Il Teatro Coppola occupato di Catania, il Teatro dei Cittadini, rischia lo sgombero: "Noi non innalziamo barricate. Apriamo porte chiuse dalle regole"

22 gennaio 2014

"Siamo lavoratrici e lavoratori siciliani della cultura e dello spettacolo: artisti, maestranze, operatori. Una forza sociale a lungo disgregata e invisibile. Siamo da sempre costretti alla fuga, a rincorrere nell'emigrazione o nell'accomodamento il senso di un percorso di studi, preparazione e passione; le prime vittime di una politica che non riconosce il lavoro culturale come risorsa economica e civile e continua a privare la nostra terra dei suoi innumerevoli talenti. Oggi vogliamo essere una forza unitaria, determinata a tramutare le nostre professionalità in bene materiale da mettere a disposizione della comunità"

Si presentavano così le persone che due anni fa occupavano, ripulivano e ridavano alla comunità il Teatro Coppola di Catania. Due anni intensi di attività: 250 fra spettacoli, workshop, mostre, incontri, dibattiti, proiezioni, teatro bambini. 20.000 euro investiti in ristrutturazione, palco, materiali scenici, attrezzature tecniche. Produzioni teatrali, librarie, discografiche. Una biblioteca sociale. Autoformazione di maestranze e competenze. E tutto con la scelta di non far pagare biglietti e chiedere libere sottoscrizioni perché, come scrivevano due anni fa nel manifesto gli occupanti, "sostenere liberamente l'arte e la cultura vuol dire esserne responsabili in prima persona".
In due anni, insomma, il Teatro Coppola occupato è tornato ad essere un bene comune, un luogo negato alla cittadinanza da più di cinquant'anni - simbolo dell'assenza di politiche di sviluppo culturale a Catania come nel resto del Sud - tornato ad essere Teatro dei Cittadini.

Eppure, venerdì scorso, "due agenti di polizia giudiziaria si sono presentati in teatro su richiesta dell’ufficio al patrimonio del Comune di Catania con l’intento di verificare l’effettiva occupazione abusiva di uno stabile di proprietà comunale. Alcuni dei presenti sono stati identificati".
Così una nota del dell’Assemblea del Teatro Coppola: "Come da copione la politica legalitaria della giunta Bianco comincia a dare i suoi frutti. Preoccupati di ridurre l’emergenza cultura/socialità a semplice questione amministrativa e di ordine pubblico, gli uffici comunali danno il via ai soliti balletti da controllori pianificando una normalità ferrea e desertificante. La cosa non ci riguarda. Il Teatro Coppola Teatro dei Cittadini è occupato e riaperto dal 16 Dicembre 2011. Dove c’era abbandono, speculazione e malaffare, da due anni la città si ritrova producendo, distribuendo e garantendo pubblicamente creatività e partecipazione. All’ufficio del patrimonio e al Comune di Catania confermiamo che i locali di via Vecchio Bastione 9, già sede del primo teatro comunale della città, sono effettivamente occupati: occupati dai bisogni, dalle urgenze, dalla gioia di tutti quei cittadini che non accettano la speculazione privata, l’arroganza amministrativa, la cancellazione della memoria storica e culturale di un’intera comunità".

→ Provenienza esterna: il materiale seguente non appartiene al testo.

-- ==== Sys2Proof/Machine/Protect.lean ====
section
/-!
DEFINITION. The protection pipes (chapter 16): regions, key decision, the counter tree and its cache, encryption and
tags, page re-encryption, alarms, and the serving of a request at a memory port.
-/
namespace Sys2Proof.Machine

/-! ### Regions (R478, R490, R491) -/

/-- Region `r` is valid. -/
def rgValid (s : State) (r : Nat) : Bool := s.bit F.MPR_CTL_VALID 0 r
/-- STATE of region `r`: 0 OFF, 1 ACTIVE, 2 ROTATING, 3 FROZEN, 4 ZEROISED, 5 LOST. -/
def rgState (s : State) (r : Nat) : Nat := s.fld F.MPR_CTL_STATE 0 r
/-- LOG2SIZE. -/
def rgSize (s : State) (r : Nat) : Nat := s.fld F.MPR_CTL_LOG2SIZE 0 r
/-- The first port offsets of the data range and of the metadata range. -/
def rgBase (s : State) (r : Nat) : Nat := s.fld F.MPR_BASE_BASE 0 r * 2 ^ 21
def rgMeta (s : State) (r : Nat) : Nat := s.fld F.MPR_META_META 0 r * 2 ^ 19

/-- An offset lies in the data range, or the metadata range, of valid region `r` on port `n`. -/
def rgInData (s : State) (n r off : Nat) : Bool :=
  rgValid s r && s.fld F.MPR_CTL_PORT 0 r == n && rgBase s r ≤ off && off < rgBase s r + 2 ^ rgSize s r
def rgInMeta (s : State) (n r off : Nat) : Bool :=
  rgValid s r && s.fld F.MPR_CTL_PORT 0 r == n && rgMeta s r ≤ off && off < rgMeta s r + 2 ^ (rgSize s r - 2)

/-- The region whose data range holds an offset of port `n`. -/
def rgAt (s : State) (n off : Nat) : Option Nat := (List.range 32).find? (fun r => rgInData s n r off)
/-- The region whose metadata range holds it. -/
def rgMetaAt (s : State) (n off : Nat) : Option Nat := (List.range 32).find? (fun r => rgInMeta s n r off)

/-- The top level T of the tree (R490). -/
def rgTop (s : State) (r : Nat) : Nat := (rgSize s r - 15 + 2) / 3
/-- The number of entries of level `i`. -/
def rgCount (s : State) (r i : Nat) : Nat := 2 ^ (rgSize s r - 12 - 3 * i)

/-- The level of a tag line in the cache. -/
def lvlTag : Nat := 99

/-- The port offset of a metadata entry (Table 16.4). -/
def rgEntOff (s : State) (r lvl idx : Nat) : Nat :=
  if lvl = lvlTag then rgMeta s r + 64 * idx
  else rgMeta s r + 2 ^ (rgSize s r - 3) + (List.range lvl).foldl (fun a m => a + 64 * rgCount s r m) 0 + 64 * idx

/-- Changes the hidden state of region `r`. -/
def State.updRg (s : State) (r : Nat) (f : MRegion → MRegion) : State := { s with mpr := s.mpr.upd r f }

/-! ### Keys and tags (R487, R488) -/

/-- The derived key of a slot key and a salt. -/
def deriveKey (key : List Byte) (salt : Nat) : List Byte :=
  aes256 key (bytesBE 16 (withBit salt 0 false)) ++ aes256 key (bytesBE 16 (withBit salt 0 true))

/-- The key of an epoch of region `r` (R501). -/
def rgKey (s : State) (r : Nat) (epoch : Bool) : List Byte :=
  if epoch == s.bit F.MPR_CTL_EPOCH 0 r then deriveKey (s.keys.get (s.fld F.MPR_CTL_SLOT_CUR 0 r)) (s.mpr.get r).saltCur
  else deriveKey (s.keys.get (s.fld F.MPR_CTL_SLOT_NEW 0 r)) (s.mpr.get r).saltNew

/-- The IV of Table 16.3: kind 0 a data block, 2 a leaf, 3 a node. -/
def ivOf (port ctr off minor kind : Nat) : List Byte :=
  bytesBE 16 (ctr * 2 ^ 64 + off / 64 * 2 ^ 29 + minor * 2 ^ 23 + port * 2 ^ 19 + kind * 2 ^ 16)

/-- The ciphertext of a data block and its 64-bit tag. -/
def sealBlock (key iv : List Byte) (d : List Byte) : List Byte × Nat :=
  let c := xorBytes d (gcmStream key iv 0 64)
  (c, gcmTag key iv [] c / 2 ^ 64)

/-- The tag bytes of a leaf or node under a parent counter (R488, Table 16.5), put into its entry. -/
def sealEntry (nk port off lvl ctr : Nat) (d : List Byte) : List Byte :=
  if lvl = 0 then d.take 57 ++ bytesLE 7 (gcmTag (bytesBE 32 nk) (ivOf port ctr off 0 2) (d.take 57) [] / 2 ^ 72)
  else d.take 56 ++ bytesLE 8 (gcmTag (bytesBE 32 nk) (ivOf port ctr off 0 3) (d.take 56) [] / 2 ^ 64)

/-! ### Alarms (R507 to R509) -/

/-- The regions that fall with a set of regions: those that name a slot that one of them names (R509). -/
def zeroSet (s : State) : Nat → List Nat → List Nat
  | 0, rs => rs
  | k + 1, rs =>
    let slots := (rs.flatMap (fun r => [s.fld F.MPR_CTL_SLOT_CUR 0 r, s.fld F.MPR_CTL_SLOT_NEW 0 r])).filter (· != 0)
    zeroSet s k ((List.range 32).filter (fun r => rs.contains r ||
      (rgValid s r && (slots.contains (s.fld F.MPR_CTL_SLOT_CUR 0 r) || slots.contains (s.fld F.MPR_CTL_SLOT_NEW 0 r)))))

/-- Empties key slot `k` of the memory-protection class. -/
def eraseSlot (k : Nat) (s : State) : State :=
  if k = 0 then s else { s with keys := s.keys.set k [] }.setFlag F.MPE_KEY_LOADED 0 0 (k - 1) false

/-- Drops the cache entries of region `r`. -/
def dropCache (r : Nat) (s : State) : State :=
  let n := s.fld F.MPR_CTL_PORT 0 r
  { s with mcache := s.mcache.set n ((s.mcache.get n).filter (fun e => e.r != r)) }

/-- A change of STATE of a region by an alarm, reported when ALARM_ACT is not LOG (R514). -/
def rgFall (r st : Nat) (s : State) : State :=
  let s1 := s.setFld F.MPR_CTL_STATE 0 r st
  if s1.fld F.MPR_CTL_ALARM_ACT 0 r = 0 then s1 else irqEdge 0x049 s1

/-- Zeroising (R509). -/
def zeroise (r : Nat) (s : State) : State :=
  forL (zeroSet s 32 [r]) (fun q s =>
    let s1 := eraseSlot (s.fld F.MPR_CTL_SLOT_NEW 0 q) (eraseSlot (s.fld F.MPR_CTL_SLOT_CUR 0 q) s)
    rgFall q 4 ((dropCache q s1).updRg q (fun _ => {}))) s

/-- Freezing (R508). -/
def freeze (r : Nat) (s : State) : State :=
  if rgState s r = 1 ∨ rgState s r = 2 then
    rgFall r 3 (s.updRg r (fun g => { g with rotating := rgState s r == 2 }))
  else s

/-- An alarm (R507, Table 16.8): its region if any, its cause, the initiator and device, the address; `act` is the ALARM_ACT that
the request was accepted under (R481), else the region's own applies. -/
def alarm (reg : Option Nat) (cause init src addr : Nat) (s : State) (act : Option Nat := none) : State :=
  let s1 := s.bump F.MPE_ALARM_CNT_COUNT
  let s2 := match reg with | some r => s1.bump F.MPR_STAT_ALARMS 0 r | none => s1
  let s3 := if s2.bit F.MPE_ALARM_LOG_VALID then s2
    else ((((((s2.setBit F.MPE_ALARM_LOG_VALID).setFld F.MPE_ALARM_LOG_NOREG 0 0 (ofBool reg.isNone)).setFld F.MPE_ALARM_LOG_CAUSE 0 0 cause).setFld
      F.MPE_ALARM_LOG_REGION 0 0 (reg.getD 0)).setFld F.MPE_ALARM_LOG_SRCDEV 0 0 src).setFld F.MPE_ALARM_LOG_INIT 0 0 init).setFld
      F.MPE_ALARM_ADDR_ADDR 0 0 addr
  match reg with
  | none => if s3.bit F.MPE_CTL_NOREG_IRQ then irqEdge 0x049 s3 else s3
  | some r =>
    match act.getD (s3.fld F.MPR_CTL_ALARM_ACT 0 r) with
    | 0 => s3
    | 1 => irqEdge 0x049 s3
    | 2 => freeze r (irqEdge 0x049 s3)
    | _ => zeroise r (irqEdge 0x049 s3)

/-! ### The metadata cache (R492, R493, R495 to R497) -/

/-- A cached entry. -/
def mcFind (s : State) (n r lvl idx : Nat) : Option MEnt :=
  (s.mcache.get n).find? (fun e => e.r == r && e.lvl == lvl && e.idx == idx)

/-- Replaces a cached entry's bytes and marks it dirty. -/
def mcWrite (n r lvl idx : Nat) (d : List Byte) (s : State) : State :=
  { s with mcache := s.mcache.set n ((s.mcache.get n).map (fun e =>
      if e.r = r ∧ e.lvl = lvl ∧ e.idx = idx then { e with data := d, dirty := true } else e)) }

/-- Counter `c` of a node. -/
def nodeCtr (d : List Byte) (c : Nat) : Nat := fieldLE d (7 * c) 7

/-- A node with counter `c` set. -/
def nodeSet (d : List Byte) (c v : Nat) : List Byte := d.take (7 * c) ++ bytesLE 7 v ++ d.drop (7 * c + 7)

/-- The parent counter of an entry of the tree: a root counter for the top level, else a counter of the cached parent. -/
def parentCtr (s : State) (n r lvl idx : Nat) : Nat :=
  if lvl = rgTop s r then (s.mpr.get r).roots.get idx
  else match mcFind s n r (lvl + 1) (idx / 8) with
    | some e => nodeCtr e.data (idx % 8)
    | none => 0

/-- A dirty entry is written back (R493, R497): a tag line as it is; a leaf or node with its parent counter advanced and its
new tag. A counter at its end stops it (R495). -/
def mcWriteBack (n : Nat) (e : MEnt) (s : State) : State :=
  let off := rgEntOff s e.r e.lvl e.idx
  let clean (d : List Byte) (s : State) : State :=
    { s with mcache := s.mcache.set n ((s.mcache.get n).map (fun x =>
        if x.r = e.r ∧ x.lvl = e.lvl ∧ x.idx = e.idx then { x with data := d, dirty := false } else x)) }
  if !e.dirty then s
  else if e.lvl = lvlTag then clean e.data (mpEnqueue n (off / 64) e.data fullMask false s)
  else
    let c := parentCtr s n e.r e.lvl e.idx
    if c + 1 ≥ 2 ^ 56 then
      let s1 := (freeze e.r s).updRg e.r (fun g => { g with ctrMax := true })
      alarm (some e.r) 4 0 (s.fld F.DEV_ID) (dramAddr n off) s1
    else
      let s1 := if e.lvl = rgTop s e.r then s.updRg e.r (fun g => { g with roots := g.roots.set e.idx (c + 1) })
        else match mcFind s n e.r (e.lvl + 1) (e.idx / 8) with
          | some q => mcWrite n e.r (e.lvl + 1) (e.idx / 8) (nodeSet q.data (e.idx % 8) (c + 1)) s
          | none => s
      let d := sealEntry (s.mpr.get e.r).nk n off e.lvl (c + 1) e.data
      clean d (mpEnqueue n (off / 64) d fullMask false s1)
where
  /-- The local address of a port offset. -/
  dramAddr (n off : Nat) : Nat := n * 2 ^ 41 + off

/-- Entry `a` lies under entry `e` in the tree. -/
def mcUnder (e a : MEnt) : Bool :=
  a.r == e.r && e.lvl != lvlTag && a.lvl < e.lvl && a.idx / 8 ^ (e.lvl - a.lvl) == e.idx

/-- An entry leaves the cache: first its cached children, lowest level first, then itself (R497). An entry that could not
be written back stays. -/
def mcEvict (n : Nat) (e : MEnt) (s : State) : State :=
  let kids := (List.range 12).flatMap (fun l => (s.mcache.get n).filter (fun a => a.lvl == l && mcUnder e a))
  forL (kids ++ [e]) (fun k s =>
    match mcFind s n k.r k.lvl k.idx with
    | none => s
    | some x =>
      let s1 := mcWriteBack n x s
      { s1 with mcache := s1.mcache.set n ((s1.mcache.get n).filter (fun y =>
          !(y.r == k.r && y.lvl == k.lvl && y.idx == k.idx && !y.dirty))) }) s

/-- An entry enters the cache of port `n` (R496: 1,024 entries). A full cache gives up an entry that the spec does not
choose (free value), never one that the new entry lies under. -/
def mcInsert (n : Nat) (e : MEnt) (s : State) : State :=
  let cand := (s.mcache.get n).filter (fun x => !mcUnder x e &&
    !(e.lvl == lvlTag && x.r == e.r && x.lvl != lvlTag && x.idx == e.idx / 8 / 8 ^ x.lvl))
  let s1 := if (s.mcache.get n).length < 1024 then s
    else
      let (v, s1) := s.fresh
      match cand[v.toNat % max 1 cand.length]? with
      | some x => mcEvict n x s1
      | none => s1
  { s1 with mcache := s1.mcache.set n (s1.mcache.get n ++ [e]) }

/-- Brings one leaf or node whose parent is present into the cache (R492, R496, R498): 0, or the alarm cause. -/
def mcNeedOne (n r lvl idx : Nat) (s : State) : Nat × State :=
  if (mcFind s n r lvl idx).isSome then (0, s)
  else
    let c := parentCtr s n r lvl idx
    if c = 0 then (0, mcInsert n { r := r, lvl := lvl, idx := idx, data := List.replicate 64 0 } s)
    else
      let off := rgEntOff s r lvl idx
      let (g, s1) := mpFetch n (off / 64) fullMask s
      let s2 := mpNote n false g s1
      if g.psn then (3, s2)
      else if sealEntry (s2.mpr.get r).nk n off lvl c g.data = g.data then
        (0, mcInsert n { r := r, lvl := lvl, idx := idx, data := g.data } s2)
      else (2, s2)

/-- Brings a leaf or node and everything above it into the cache, top first. -/
def mcNeed (n r lvl idx : Nat) (s : State) : Nat × State :=
  let t := rgTop s r
  (List.range (t + 1 - lvl)).foldl (fun (acc : Nat × State) k =>
    if acc.1 ≠ 0 then acc else mcNeedOne n r (t - k) (idx / 8 ^ (t - k - lvl)) acc.2) (0, s)

/-! ### Leaves and blocks -/

/-- The leaf of page `l`; zeros where it is not cached. -/
def leafOf (s : State) (n r l : Nat) : List Byte := ((mcFind s n r 0 l).map (·.data)).getD (List.replicate 64 0)
/-- MAJOR, minor counter `i` and EPOCH of a leaf (Table 16.5). -/
def leafMajor (d : List Byte) : Nat := fieldLE d 0 8
def leafMinor (d : List Byte) (i : Nat) : Nat := bitsOf (fieldLE d 8 48) (6 * i) 6
def leafEpoch (d : List Byte) : Bool := fieldLE d 56 1 % 2 == 1
/-- Every minor of a leaf is 0. -/
def leafEmpty (d : List Byte) : Bool := fieldLE d 8 48 == 0
/-- A leaf from its parts. -/
def mkLeaf (major : Nat) (minors : List Nat) (epoch : Bool) : List Byte :=
  bytesLE 8 major ++ bytesLE 48 ((List.range 64).foldl (fun a i => a + minors.getD i 0 % 64 * 2 ^ (6 * i)) 0) ++
    [BitVec.ofNat 8 (ofBool epoch)] ++ List.replicate 7 0
/-- The minors of a leaf. -/
def leafMinors (d : List Byte) : List Nat := (List.range 64).map (leafMinor d)

/-- The newest epoch of region `r` (R501). -/
def newEpoch (s : State) (r : Nat) : Bool :=
  let rot := rgState s r == 2 || (rgState s r == 3 && (s.mpr.get r).rotating)
  if rot then !s.bit F.MPR_CTL_EPOCH 0 r else s.bit F.MPR_CTL_EPOCH 0 r

/-- Brings the tag line of block `b` of region `r` into the cache (R492, R496): 0, or METAUE. The leaf is cached. -/
def tagNeed (n r b : Nat) (s : State) : Nat × State :=
  if (mcFind s n r lvlTag (b / 8)).isSome then (0, s)
  else
    let lf := leafOf s n r (b / 64)
    let e (d : List Byte) : MEnt := { r := r, lvl := lvlTag, idx := b / 8, data := d }
    if (List.range 8).all (fun i => leafMinor lf (b / 8 * 8 % 64 + i) == 0) then (0, mcInsert n (e (List.replicate 64 0)) s)
    else
      let (g, s1) := mpFetch n (rgEntOff s r lvlTag (b / 8) / 64) fullMask s
      let s2 := mpNote n false g s1
      if g.psn then (3, s2) else (0, mcInsert n (e g.data) s2)

/-- What a read of a protected block finds. -/
structure PRead where
  cause : Nat := 0
  data : List Byte := []
  psn : Bool := false
deriving DecidableEq, Repr, Inhabited

/-- Reads block `b` of region `r` with its leaf cached (R492, R498, Table 16.6). -/
def pipeReadBlk (n r b : Nat) (s : State) : PRead × State :=
  let lf := leafOf s n r (b / 64)
  let m := leafMinor lf (b % 64)
  if m = 0 then ({ data := List.replicate 64 0 }, s)
  else
    let (c, s1) := tagNeed n r b s
    if c ≠ 0 then ({ cause := c }, s1)
    else
      let off := rgBase s1 r + 64 * b
      let (g, s2) := mpFetch n (off / 64) fullMask s1
      let s3 := mpNote n false g s2
      if g.psn then ({ psn := true, data := g.data }, s3)
      else
        let key := rgKey s3 r (leafEpoch lf)
        let iv := ivOf n (leafMajor lf) off m 0
        let tl := ((mcFind s3 n r lvlTag (b / 8)).map (·.data)).getD []
        let pt := xorBytes g.data (gcmStream key iv 0 64)
        if (sealBlock key iv pt).2 = fieldLE tl (8 * (b % 8)) 8 then ({ data := pt }, s3) else ({ cause := 1 }, s3)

Insomma, gli artisti che volontariamente, due anni fa, hanno preso in gestione autonomamente lo spazio comunale, non hanno intenzione di accogliere i "suggerimenti" dell'assessore al Patrimonio, Giuseppe Girlando, che proprio nei giorni scorsi, ha invitato "i volontari a rientrare nella legalità secondo i regolamenti municipali previsti". L'occupazione per la legge è un reato. Ma gli artisti del Teatro Coppola (in linea con le esperienze simili nel resto del Paese, Teatro Valle su tutti) hanno una loro idea che intendono perseguire.

LA DISOBBEDIENZA È CIVILE
Il problema sollevato in questi giorni dall'Amministrazione Comunale sulla "legalità" del Teatro Coppola Teatro dei Cittadini è strumentale e falso, come strumentale e falsa ne è la soluzione.
Ridurre un'esperienza di cittadinanza diretta a semplice questione amministrativa, pur riconoscendone la valenza sociale, è il modo di nascondere sotto il tappeto bisunto della legalità le motivazioni che stanno alla base di questa esperienza.
Condividerne la valenza ma non la pratica vuol dire farne propria la superficie e non la sostanza.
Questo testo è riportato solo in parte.